-- ==== Sys2Proof/Tests/Slice0.lean ====
section
/-! SUPPORT. The model's own tests: expected values are from spec/95_test_vectors.md and the worked examples of the rules. The
second half shows, for every statement with hypotheses, a concrete input that meets them. -/

namespace Sys2Proof.Tests

open Sys2Proof Sys2Proof.Machine

/-! ## Helpers -/

/-- The next state of an outcome, if it is one. -/
def after (o : Host.Outcome State Fault Refusal) : Option State :=
  match o with
  | .next t => some t
  | .fault _ => none
  | .refused _ => none

/-- Bytes from numerals. -/
def bytes (l : List Nat) : List Byte := l.map (BitVec.ofNat 8)

/-- A buffer that holds `l` from offset 0. -/
def bufferOf (l : List Byte) : Memory := (List.range l.length).zip l

/-- `X[w] = w` (95_test_vectors.md section 2.5). -/
def countingX : Vector Word 16 := Vector.ofFn fun k => BitVec.ofNat 32 k.val

/-- The start of section 2.5 at step index `i`. -/
def stepStart (i : BitVec 7) : State :=
  { State.reset with
    work := { a := 0x01234567#32, b := 0x89ABCDEF#32, c := 0xFEDCBA98#32, d := 0x76543210#32 }
    x := countingX
    i := i }

/-- All four working registers and all of X at one value, at step index `i`. -/
def uniformStart (w : Word) (xw : Word) (i : BitVec 7) : State :=
  { State.reset with work := { a := w, b := w, c := w, d := w }, x := Vector.replicate 16 xw, i := i }

/-- STATUS from its fields. -/
def statusOf (busy done err : Bool) (code : ErrCode) : Status := { busy := busy, done := done, err := err, errcode := code }

/-- A machine with a given STATUS, otherwise as reset leaves it. -/
def withStatus (st : Status) : State := { State.reset with status := st }

/-- The STATUS word after an instruction. -/
def statusAfter (i : Instr) (s : State) : Option Word := (after (exec i s)).map fun t => statusWord t.status

/-- The working registers after an instruction. -/
def workAfter (i : Instr) (s : State) : Option Quad := (after (exec i s)).map (·.work)

/-! ## WellFormed: an ill-formed term for each check, refused -/

theorem test_wellFormed_refuses_reserved47_below : (Instr.reservedOp47 0x3#4).wellFormed = false := by decide
theorem test_wellFormed_refuses_reserved47_above : (Instr.reservedOp47 0x8#4).wellFormed = false := by decide
theorem test_wellFormed_refuses_reserved8F_below : (Instr.reservedOp8F 0x7#4).wellFormed = false := by decide
theorem test_wellFormed_accepts_bounds :
    (Instr.reservedOp47 0x4#4).wellFormed = true ∧ (Instr.reservedOp47 0x7#4).wellFormed = true ∧
    (Instr.reservedOp8F 0x8#4).wellFormed = true ∧ (Instr.reservedOp8F 0xF#4).wellFormed = true ∧
    (Instr.stepF 0xF#4 0x1F#5).wellFormed = true := by decide

/-! ## Decoding words written out from the layouts of R301, R310, R316 (95_test_vectors.md section 2.9) -/

theorem test_decode_nop : decode .ctrlw (bytes [0x10, 0, 0, 0]) = .ok (.nop, []) := by decide
theorem test_decode_init : decode .ctrlw (bytes [0x01, 0, 0, 0]) = .ok (.init, []) := by decide
theorem test_decode_compress : decode .ctrlw (bytes [0x02, 0, 0, 0, 0x99]) = .ok (.compress, bytes [0x99]) := by decide
theorem test_decode_hash : decode .ctrlw (bytes [0xF3, 0xFF, 0xFF, 0xFF]) = .ok (.hash, []) := by decide
theorem test_decode_reserved47 :
    decodeTableWord 32 0x4 = some (.reservedOp47 4) ∧ decodeTableWord 32 0x7 = some (.reservedOp47 7) := by decide
theorem test_decode_reserved8F :
    decodeTableWord 32 0x8 = some (.reservedOp8F 8) ∧ decodeTableWord 32 0xF = some (.reservedOp8F 15) := by decide
theorem test_decode_stepF : decode .stepw (bytes [0xBC, 0x05]) = .ok (.stepF 15 22, []) := by decide
theorem test_decode_stepG : decode .stepw (bytes [0x45, 0x01]) = .ok (.stepG 1 5, []) := by decide
theorem test_decode_stepH : decode .stepw (bytes [0x16, 0x01]) = .ok (.stepH 5 4, []) := by decide
theorem test_decode_stepI : decode .stepw (bytes [0x9F, 0x02]) = .ok (.stepI 7 10, []) := by decide
theorem test_decode_load : decodeTableWord 8 1 = some .load := by decide
theorem test_decode_round : decodeTableWord 8 2 = some .round := by decide
theorem test_decode_fold : decodeTableWord 8 3 = some .fold := by decide
theorem test_decode_assemble : decodeTableWord 8 4 = some .assemble := by decide
theorem test_decode_rejects :
    decode .stepw (bytes [0x00, 0x08]) = .error .stepReserved ∧ decode .fsm (bytes [0]) = .error .fsmIdle ∧
    decode .fsm (bytes [5]) = .error .fsmUnreachable ∧ decode .fsm (bytes [7]) = .error .fsmUnreachable ∧
    decode .fsm (bytes [8]) = .error .fsmWide ∧ decode .ctrlw (bytes [3, 0, 0]) = .error .truncated ∧
    decode .stepw (bytes [0]) = .error .truncated ∧ decode .fsm [] = .error .truncated ∧
    decodeTableWord 24 0 = none := by decide

/-! ## The ROMs (R406, R314) and the datapath's functions (sections 2.2, 2.3, 2.5) -/

theorem test_constants_sane : constantTable.length = 64 ∧ constantTable.Nodup ∧ 0#32 ∉ constantTable := by decide
theorem test_constants_selected :
    romEntry constantRom 1#7 = some 0xD76AA478#32 ∧ romEntry constantRom 16#7 = some 0x49B40821#32 ∧
    romEntry constantRom 48#7 = some 0xC4AC5665#32 ∧ romEntry constantRom 64#7 = some 0xEB86D391#32 ∧
    romEntry constantRom 0#7 = none ∧ romEntry constantRom 65#7 = none := by decide
theorem test_rotl :
    rotl 0x80000001#32 7#5 = 0x000000C0#32 ∧ rotl 0x12345678#32 4#5 = 0x23456781#32 ∧
    rotl 0x12345678#32 0#5 = 0x12345678#32 ∧ rotl 0x12345678#32 31#5 = 0x091A2B3C#32 := by decide
theorem test_aux :
    auxF 0x12345678#32 0x9ABCDEF0#32 0x0FEDCBA9#32 = 0x1FFDDFF1#32 ∧
    auxG 0x12345678#32 0x9ABCDEF0#32 0x0FEDCBA9#32 = 0x92345678#32 ∧
    auxH 0x12345678#32 0x9ABCDEF0#32 0x0FEDCBA9#32 = 0x87654321#32 ∧
    auxI 0x12345678#32 0x9ABCDEF0#32 0x0FEDCBA9#32 = 0x688AA88E#32 := by decide

/-! ## One step of each instruction -/

/-- R544's worked example. -/
theorem test_nop_keeps_status : statusAfter .nop (withStatus (statusOf false true false .none)) = some 0x00000002#32 := by
  decide
theorem test_nop_while_busy : statusAfter .nop (withStatus (statusOf true false true .busy)) = some 0x00000025#32 := by decide

/-- Section 2.11: accepted from idle. -/
theorem test_init_accepted : statusAfter .init State.reset = some 0x00000001#32 := by decide
/-- R605's example. -/
theorem test_init_while_busy : statusAfter .init (withStatus (statusOf true false false .none)) = some 0x00000025#32 := by
  decide

theorem test_compress_accepted : statusAfter .compress (withStatus (statusOf false true true .cmd)) = some 0x00000001#32 := by
  decide
theorem test_compress_keeps_chain :
    (after (exec .compress { State.reset with chain := stepStart 1#7 |>.work })).map (fun t => (t.chain.a, t.nblk, t.fsm))
      = some (0x01234567#32, 1, 1#3) := by decide

/-- Section 2.11: L = MSG_BYTES is legal, L = 4097 is not. -/
theorem test_hash_length_bound :
    statusAfter .hash { withStatus (statusOf false true false .none) with lenLo := 4096#32 } = some 0x00000001#32 ∧
    statusAfter .hash { withStatus (statusOf false true false .none) with lenLo := 4097#32 } = some 0x00000036#32 ∧
    statusAfter .hash { withStatus (statusOf false true false .none) with lenHi := 1#32 } = some 0x00000036#32 := by decide
/-- R429: L = 55 takes one block, L = 56 two. -/
theorem test_hash_blocks :
    (after (exec .hash { State.reset with lenLo := 55#32 })).map (·.nblk) = some 1 ∧
    (after (exec .hash { State.reset with lenLo := 56#32 })).map (·.nblk) = some 2 := by decide

/-- R604's example, and section 2.11. -/
theorem test_reserved47 :
    statusAfter (.reservedOp47 7#4) State.reset = some 0x00000014#32 ∧
    statusAfter (.reservedOp47 7#4) (withStatus (statusOf false true false .none)) = some 0x00000016#32 := by decide
/-- Section 2.11: CMD overwrites BUSY's code; BUSY stays 1. -/
theorem test_reserved8F :
    statusAfter (.reservedOp8F 15#4) (withStatus (statusOf true false true .busy)) = some 0x00000015#32 := by decide

theorem test_stepF :
    workAfter (.stepF 0 7) (stepStart 1#7)
      = some { a := 0x76543210#32, b := 0x3EFE09DA#32, c := 0x89ABCDEF#32, d := 0xFEDCBA98#32 } := by decide
theorem test_stepF_wraps :
    workAfter (.stepF 0 7) (uniformStart 0xFFFFFFFF#32 0xFFFFFFFF#32 1#7)
      = some { a := 0xFFFFFFFF#32, b := 0xB5523AEA#32, c := 0xFFFFFFFF#32, d := 0xFFFFFFFF#32 } := by decide
theorem test_stepG :
    workAfter (.stepG 1 5) (stepStart 17#7)
      = some { a := 0x76543210#32, b := 0x82EA383E#32, c := 0x89ABCDEF#32, d := 0xFEDCBA98#32 } := by decide
theorem test_stepG_last :
    workAfter (.stepG 12 20) (stepStart 32#7)
      = some { a := 0x76543210#32, b := 0x31FD3B50#32, c := 0x89ABCDEF#32, d := 0xFEDCBA98#32 } := by decide
theorem test_stepH :
    workAfter (.stepH 5 4) (stepStart 33#7)
      = some { a := 0x76543210#32, b := 0xADB80F3F#32, c := 0x89ABCDEF#32, d := 0xFEDCBA98#32 } := by decide
theorem test_stepH_last :
    workAfter (.stepH 2 23) (stepStart 48#7)
      = some { a := 0x76543210#32, b := 0x248F475F#32, c := 0x89ABCDEF#32, d := 0xFEDCBA98#32 } := by decide
theorem test_stepI :
    workAfter (.stepI 0 6) (stepStart 49#7)
      = some { a := 0x76543210#32, b := 0xBAA3968A#32, c := 0x89ABCDEF#32, d := 0xFEDCBA98#32 } := by decide
/-- R473: I(0, 0, 0) is all ones. -/
theorem test_stepI_zero :
    workAfter (.stepI 9 21) (uniformStart 0#32 0#32 64#7)
      = some { a := 0#32, b := 0x721D70DA#32, c := 0#32, d := 0#32 } := by decide

/-- A machine running HASH on `l`, with `nblk` counted and block `blk` next. -/
def hashing (l : List Byte) (blk : Nat) : State :=
  { State.reset with
    status := statusOf true false false .none
    fsm := Fsm.load
    op := .hash
    mem := bufferOf l
    lenLo := BitVec.ofNat 32 l.length
    lenQ := BitVec.ofNat 64 l.length
    blk := blk
    nblk := blockCount l.length }

/-- Section 2.4: the "abc" row. -/
theorem test_load_abc :
    (after (exec .load (hashing (bytes [0x61, 0x62, 0x63]) 0))).map (fun t => (t.x[0], t.x[1], t.x[14], t.x[15], t.work.b, t.i))
      = some (0x80636261#32, 0#32, 0x18#32, 0#32, 0xEFCDAB89#32, 1#7) := by decide
/-- Section 2.4: `a`x56, block 1, which holds no message byte. -/
theorem test_load_last_block :
    (after (exec .load (hashing (List.replicate 56 0x61#8) 1))).map (fun t => (t.x[0], t.x[13], t.x[14], t.x[15]))
      = some (0#32, 0#32, 0x1C0#32, 0#32) := by decide

/-- Section 2.6: step 49 of the empty message. -/
theorem test_round :
    (after (exec .round
      { State.reset with
        fsm := Fsm.round
        work := { a := 0x3F55EDFD#32, b := 0xCA7D2DBD#32, c := 0x68D84EA2#32, d := 0x22A31F54#32 }
        x := (Vector.replicate 16 0#32).set 0 0x80#32
        i := 49#7 })).map (fun t => (t.work.b, t.work.a, t.i, t.fsm))
      = some (0x93AA2577#32, 0x22A31F54#32, 50#7, 2#3) := by decide
/-- R474: at i = 64 ROUND goes on to FOLD and leaves i at 64. -/
theorem test_round_last :
    (after (exec .round { uniformStart 0#32 0#32 64#7 with fsm := Fsm.round })).map (fun t => (t.work.b, t.i, t.fsm))
      = some (0x721D70DA#32, 64#7, 3#3) := by decide

/-- Section 2.7: each word wraps on its own. -/
theorem test_fold_wraps :
    (after (exec .fold
      { State.reset with
        work := { a := 0xFFFFFFFF#32, b := 0x10325477#32, c := 0x67452302#32, d := 0x98BADCFF#32 }
        nblk := 1 })).map (fun t => (t.chain, t.fsm))
      = some ({ a := 0x67452300#32, b := 0#32, c := 0#32, d := 0xA8ED3175#32 }, 4#3) := by decide
theorem test_fold_next_block : (after (exec .fold { State.reset with nblk := 2 })).map (fun t => (t.blk, t.fsm)) = some (1, 1#3) := by
  decide

/-- Section 2.11: DONE is set and the error is kept. -/
theorem test_assemble_keeps_error :
    statusAfter .assemble (withStatus (statusOf true false true .cmd)) = some 0x00000016#32 := by decide
/-- R521: after INIT it publishes the IV. -/
theorem test_assemble_publishes :
    (after (exec .assemble { State.reset with fsm := Fsm.assemble })).map (fun t => (t.digest, t.fsm))
      = some ({ a := 0x67452301#32, b := 0xEFCDAB89#32, c := 0x98BADCFE#32, d := 0x10325476#32 }, 0#3) := by decide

• DIRECTIONS FOR THIS TASK:
The answer must be every line of the entries that includes the word "ctrlw".

• EXERCISE OUTPUT:
theorem test_decode_nop : decode .ctrlw (bytes [0x10, 0, 0, 0]) = .ok (.nop, []) := by decide
theorem test_decode_init : decode .ctrlw (bytes [0x01, 0, 0, 0]) = .ok (.init, []) := by decide
theorem test_decode_compress : decode .ctrlw (bytes [0x02, 0, 0, 0, 0x99]) = .ok (.compress, bytes [0x99]) := by decide
theorem test_decode_hash : decode .ctrlw (bytes [0xF3, 0xFF, 0xFF, 0xFF]) = .ok (.hash, []) := by decide
    decode .fsm (bytes [8]) = .error .fsmWide ∧ decode .ctrlw (bytes [3, 0, 0]) = .error .truncated ∧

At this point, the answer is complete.